WHAT THE EXERCISE ASKS »
The answer must be every line of the records below that contains the word "bits", copied out.

========================================

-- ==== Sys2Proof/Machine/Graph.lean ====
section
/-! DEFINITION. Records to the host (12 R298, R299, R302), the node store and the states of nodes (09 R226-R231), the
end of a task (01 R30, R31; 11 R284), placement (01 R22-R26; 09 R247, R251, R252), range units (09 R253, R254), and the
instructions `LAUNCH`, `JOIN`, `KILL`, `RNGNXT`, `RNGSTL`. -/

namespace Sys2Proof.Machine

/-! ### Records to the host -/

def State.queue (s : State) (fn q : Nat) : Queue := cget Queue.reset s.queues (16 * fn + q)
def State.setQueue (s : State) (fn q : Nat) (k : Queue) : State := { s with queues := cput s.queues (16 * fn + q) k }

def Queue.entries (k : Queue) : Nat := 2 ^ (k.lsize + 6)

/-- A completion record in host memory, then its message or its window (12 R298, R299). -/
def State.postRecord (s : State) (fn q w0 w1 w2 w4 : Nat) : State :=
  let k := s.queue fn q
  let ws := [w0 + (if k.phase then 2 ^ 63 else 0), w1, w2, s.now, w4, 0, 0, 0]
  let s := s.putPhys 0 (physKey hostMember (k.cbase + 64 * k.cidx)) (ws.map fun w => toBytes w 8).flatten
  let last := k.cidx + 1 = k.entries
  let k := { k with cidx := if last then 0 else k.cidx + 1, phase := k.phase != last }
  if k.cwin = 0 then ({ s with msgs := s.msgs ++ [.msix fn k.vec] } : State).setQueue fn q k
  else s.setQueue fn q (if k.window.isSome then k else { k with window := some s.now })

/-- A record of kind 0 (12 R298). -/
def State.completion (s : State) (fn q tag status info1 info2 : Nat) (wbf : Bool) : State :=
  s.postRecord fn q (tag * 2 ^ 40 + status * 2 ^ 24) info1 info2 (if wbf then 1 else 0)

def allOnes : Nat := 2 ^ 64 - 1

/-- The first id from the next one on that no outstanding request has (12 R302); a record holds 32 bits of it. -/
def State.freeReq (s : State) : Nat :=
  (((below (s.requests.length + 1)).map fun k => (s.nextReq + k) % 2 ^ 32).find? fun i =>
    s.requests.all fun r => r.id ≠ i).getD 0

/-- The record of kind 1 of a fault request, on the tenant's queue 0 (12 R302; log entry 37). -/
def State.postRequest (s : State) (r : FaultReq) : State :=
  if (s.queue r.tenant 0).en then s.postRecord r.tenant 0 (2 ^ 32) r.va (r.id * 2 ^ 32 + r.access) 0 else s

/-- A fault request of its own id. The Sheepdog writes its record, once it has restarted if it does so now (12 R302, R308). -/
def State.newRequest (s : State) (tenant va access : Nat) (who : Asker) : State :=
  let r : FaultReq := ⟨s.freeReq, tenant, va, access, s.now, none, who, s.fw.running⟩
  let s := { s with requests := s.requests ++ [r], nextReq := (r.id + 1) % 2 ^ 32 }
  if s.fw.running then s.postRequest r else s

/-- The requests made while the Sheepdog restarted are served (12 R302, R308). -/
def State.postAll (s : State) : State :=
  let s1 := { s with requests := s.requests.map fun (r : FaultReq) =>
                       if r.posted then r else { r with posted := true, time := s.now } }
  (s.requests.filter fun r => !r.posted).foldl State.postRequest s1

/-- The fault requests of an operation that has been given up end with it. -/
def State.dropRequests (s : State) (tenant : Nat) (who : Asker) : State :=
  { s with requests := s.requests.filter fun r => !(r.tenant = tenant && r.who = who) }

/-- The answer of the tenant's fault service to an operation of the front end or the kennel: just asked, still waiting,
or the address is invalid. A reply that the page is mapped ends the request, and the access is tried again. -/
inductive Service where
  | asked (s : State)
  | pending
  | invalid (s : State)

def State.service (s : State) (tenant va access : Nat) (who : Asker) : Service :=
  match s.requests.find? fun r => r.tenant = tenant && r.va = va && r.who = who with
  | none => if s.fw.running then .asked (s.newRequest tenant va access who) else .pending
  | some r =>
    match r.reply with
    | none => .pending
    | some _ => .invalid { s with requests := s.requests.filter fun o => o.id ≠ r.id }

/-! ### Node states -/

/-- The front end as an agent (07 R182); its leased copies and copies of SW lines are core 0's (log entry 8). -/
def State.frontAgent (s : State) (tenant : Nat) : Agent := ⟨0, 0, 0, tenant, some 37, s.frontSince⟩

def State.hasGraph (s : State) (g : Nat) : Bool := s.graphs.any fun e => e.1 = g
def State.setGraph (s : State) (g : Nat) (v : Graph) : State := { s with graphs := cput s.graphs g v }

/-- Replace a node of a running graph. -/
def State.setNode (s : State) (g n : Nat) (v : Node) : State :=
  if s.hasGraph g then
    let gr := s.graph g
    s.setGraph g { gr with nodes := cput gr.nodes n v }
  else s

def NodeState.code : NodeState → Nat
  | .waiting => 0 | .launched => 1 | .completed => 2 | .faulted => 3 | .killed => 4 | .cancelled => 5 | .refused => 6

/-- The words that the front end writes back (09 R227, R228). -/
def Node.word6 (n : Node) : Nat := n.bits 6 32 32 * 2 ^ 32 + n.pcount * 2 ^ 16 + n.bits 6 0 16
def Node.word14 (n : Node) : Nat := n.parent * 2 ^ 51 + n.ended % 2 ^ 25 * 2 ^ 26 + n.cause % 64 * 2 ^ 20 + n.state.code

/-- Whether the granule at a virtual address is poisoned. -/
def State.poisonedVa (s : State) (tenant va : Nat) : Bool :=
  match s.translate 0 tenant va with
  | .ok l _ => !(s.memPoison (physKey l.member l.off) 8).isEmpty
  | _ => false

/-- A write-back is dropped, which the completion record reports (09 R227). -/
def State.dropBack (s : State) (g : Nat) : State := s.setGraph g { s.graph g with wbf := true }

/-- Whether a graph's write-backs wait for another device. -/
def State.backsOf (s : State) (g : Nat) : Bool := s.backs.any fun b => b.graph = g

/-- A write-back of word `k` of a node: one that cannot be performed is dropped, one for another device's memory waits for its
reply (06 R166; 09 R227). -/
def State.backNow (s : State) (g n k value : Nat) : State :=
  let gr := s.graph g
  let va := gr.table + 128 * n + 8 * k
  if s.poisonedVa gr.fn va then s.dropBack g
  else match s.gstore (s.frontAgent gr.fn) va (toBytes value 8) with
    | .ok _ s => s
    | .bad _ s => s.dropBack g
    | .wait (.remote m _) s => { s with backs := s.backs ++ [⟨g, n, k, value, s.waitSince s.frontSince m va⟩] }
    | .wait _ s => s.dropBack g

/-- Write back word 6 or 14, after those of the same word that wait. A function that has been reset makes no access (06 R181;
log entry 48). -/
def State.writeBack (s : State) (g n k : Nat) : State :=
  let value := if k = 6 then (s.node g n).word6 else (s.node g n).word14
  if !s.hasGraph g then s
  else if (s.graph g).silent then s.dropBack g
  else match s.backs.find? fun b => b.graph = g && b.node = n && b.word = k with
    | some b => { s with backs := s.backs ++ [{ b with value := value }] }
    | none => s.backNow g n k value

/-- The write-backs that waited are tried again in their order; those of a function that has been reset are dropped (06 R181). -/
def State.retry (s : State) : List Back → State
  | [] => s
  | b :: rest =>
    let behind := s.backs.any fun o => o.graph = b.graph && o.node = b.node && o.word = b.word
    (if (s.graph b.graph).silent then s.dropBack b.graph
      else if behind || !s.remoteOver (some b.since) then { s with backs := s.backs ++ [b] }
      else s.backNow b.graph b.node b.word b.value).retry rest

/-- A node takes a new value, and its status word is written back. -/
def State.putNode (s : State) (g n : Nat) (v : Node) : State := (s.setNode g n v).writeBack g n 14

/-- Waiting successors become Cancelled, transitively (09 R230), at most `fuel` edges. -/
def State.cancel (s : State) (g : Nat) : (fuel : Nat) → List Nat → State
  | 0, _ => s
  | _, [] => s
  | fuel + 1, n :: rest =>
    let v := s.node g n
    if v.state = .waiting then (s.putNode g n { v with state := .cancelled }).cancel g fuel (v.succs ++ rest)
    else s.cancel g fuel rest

========================================

ANSWER AREA »
/-- The first id from the next one on that no outstanding request has (12 R302); a record holds 32 bits of it. -/
def Node.word6 (n : Node) : Nat := n.bits 6 32 32 * 2 ^ 32 + n.pcount * 2 ^ 16 + n.bits 6 0 16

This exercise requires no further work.